I want to refer back here to Jared Yates Sexton’s insight, a few days after the election, that Trump and his enablers were, to use the relevant wrestling terminology, engaging in a “work” that was likely to morph into a “shoot” eventually. This does seems to have happened in Trump’s case specifically, with one result being that the vast majority of Republicans now believe that the election was in fact stolen.

By the way I’m continually struck by the apparent insouciance of some LGM commenters regarding all this. Their attitude seems to be that it’s just one of those quirky little things about Donald Trump that he’s a delusional autocrat who has no intention of leaving office because he now truly — or “truly” — believes that the election was stolen. I mean he can’t stay, so what’s the problem?

The problem, it seems to me, is that neither Trump nor much more important the tens of millions of Americans who now actually do believe the election was stolen are going anywhere for the foreseeable future, so the fact that Trump won’t be president as of January 20th is not the only relevant consideration here by a long shot.

In any case, the person I was speaking with, who doesn’t want to be identified because of their involvement with the Biden transition, pitched the following idea to me: Trump should be impeached again, immediately. (I believe as a practical matter this would have to wait until January 3rd, when the new Congress convenes).

Their argument was straightforward: Trump is still president, and what Trump has been doing to attempt to overturn and discredit the election makes him as much or more deserving of impeachment and removal as anything any president of the United States has ever done, including, remarkably enough, himself. So why not do it? Why not force the Republicans in the House and in the Senate to go on the record in regard to whether they believe attempting to overthrow the government via a judicial and/or military coup is an impeachable offense?
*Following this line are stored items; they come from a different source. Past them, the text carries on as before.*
/-- FULL training failed where R287 names it: the channel is failed, its DRAM in self-refresh if step 2 ever passed, else in reset. -/
def State.failChan (s : State) (ch step : Nat) : State :=
  let s := s.modChan ch fun c => { c with train := none, failed := true, selfRefresh := c.caPassed || decide (2 < step) }
  let s := s.denyLines ch
  let s := (s.setObj (Obj.trainState ch) 4).setBit Obj.channelsReady ch false
  (s.setBit (Obj.phyFaultCause ch) 0 true).beginCause (4 * ch + 1) 0 (sourceWord ch 0)

/-! Lane offsets (R277, R286). -/

/-- The bound of a lane's offset (R277). -/
def State.laneBound (s : State) (ch lane : Nat) : Nat :=
  if lane % 96 < 80 then s.act (Obj.driftWindow ch) else s.act (Obj.gateWindow ch)

/-- An offset as the byte of LANE_OFFSETS. -/
def offsetByte (i : Int) : Byte := BitVec.ofInt 8 i
def laneOffset (d : List Byte) (lane : Nat) : Int := toInt 8 (byteAt d lane).toNat

/-- DRIFT_STATUS [0] from the lanes: a lane stands at its bound. -/
def State.anyPinned (s : State) (ch : Nat) : Bool :=
  (s.dom (Obj.laneOffsets ch)).zipIdx.any fun (b, i) => decide (i % 96 < 90) && decide (s.laneBound ch i ≤ (toInt 8 b.toNat).natAbs)

/-- A lane's offset takes a value, clamped at its bound and pinned there (R277). -/
def State.setOffset (s : State) (ch lane : Nat) (want : Int) : State :=
  let b : Int := s.laneBound ch lane
  let v := max (-b) (min b want)
  let s := s.patchDom (Obj.laneOffsets ch) lane [offsetByte v]
  let s := s.track (Obj.driftMax ch) v.natAbs
  if v ≠ want then
    let s := if s.bit (Obj.driftStatus ch) 0 then s else s.bump (Obj.driftPinnedCount ch)
    (s.setBit (Obj.driftStatus ch) 0 true).setBit (Obj.driftStatus ch) 1 true
  else if s.bit (Obj.driftStatus ch) 0 && !s.anyPinned ch then s.setBit (Obj.driftStatus ch) 0 false
  else s

/-- The windows written act at a wheel wrap: an offset beyond one is clamped, and the loop is no longer pinned when no lane stands at its bound (R249,
R286). -/
def State.clampOffsets (s : State) (ch : Nat) : State :=
  let s := s.each ((List.range 768).filter fun i => decide (i % 96 < 90) &&
      decide (s.laneBound ch i < (laneOffset (s.dom (Obj.laneOffsets ch)) i).natAbs)) fun i t =>
    t.setOffset ch i (laneOffset (t.dom (Obj.laneOffsets ch)) i)
  if s.bit (Obj.driftStatus ch) 0 && !s.anyPinned ch then s.setBit (Obj.driftStatus ch) 0 false else s

/-! Operating points of the core PLL. -/

/-- OP_CURRENT and CCLK_HZ show an operating point (R611). -/
def State.showOp (s : State) (op : Nat) : State := (s.setObj Obj.opCurrent op).setObj Obj.cclkHz (cclkHzOf op)

/-- The core PLL relocks at an operating point: from the next frame boundary on CCLK runs there, aligned with the frame (R30, R31, R48, R611). -/
def State.setOp (s : State) (op : Nat) : State :=
  let s := s.toFrame.showOp op
  let s := { s with clk := { s.clk with holdsOp := none } }
  let s := ((s.setBit Obj.clockStatus 0 true).setBit Obj.clockStatus 6 true).restartWheel
  s.each s.acceptedChans fun ch t => t.clampOffsets ch

/-- The channels in training. -/
def State.training (s : State) : List Nat := channels.filter fun ch => (s.chan ch).train.isSome

/-- When every channel has finished an operating point of start-up, the core PLL is retuned for the next one: ascending, the one the
engine will run at last (R270). -/
def State.nextTrainOp (s : State) : State :=
  let runs := s.training.filterMap fun ch => (s.chan ch).train
  if runs.isEmpty || runs.any TrainRun.running || runs.any TrainRun.command || s.trainTarget == s.obj Obj.opCurrent then s
  else (s.each s.acceptedChans fun ch t => if (t.chan ch).selfRefresh then t else t.enterSelfRefresh ch).setOp s.trainTarget

/-- The channel has finished an operating point: the next one waits, or the channel enters service and a TRAIN_CMD is done. -/
def State.afterTraining (s : State) (ch : Nat) (t : TrainRun) : State :=
  let rest := t.ops.tail
  if rest.isEmpty then
    let s := (s.modChan ch fun c => { c with train := none, failed := false }).enterService ch
    (if t.command then s.cmdDone (Obj.trainCmd ch) else s).nextTrainOp
  else
    (s.modChan ch fun c => { c with train := some { t with ops := rest, full := !s.storedSet ch (rest.headD 3), running := false } }).nextTrainOp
This will not, of course, “work” in the sense that Trump will be removed from office, but it will emphasize that what Trump has been doing for the past several weeks is or rather should be utterly beyond the pale. (The most discouraging aspect of our current political situation is that nothing Trump has done since the election has been surprising in any way, yet more than 74 million Americans voted for him, and it appears practically all of them would vote for him again if given the chance).

What, my correspondent pressed me, is the argument against doing this? It’s a good question.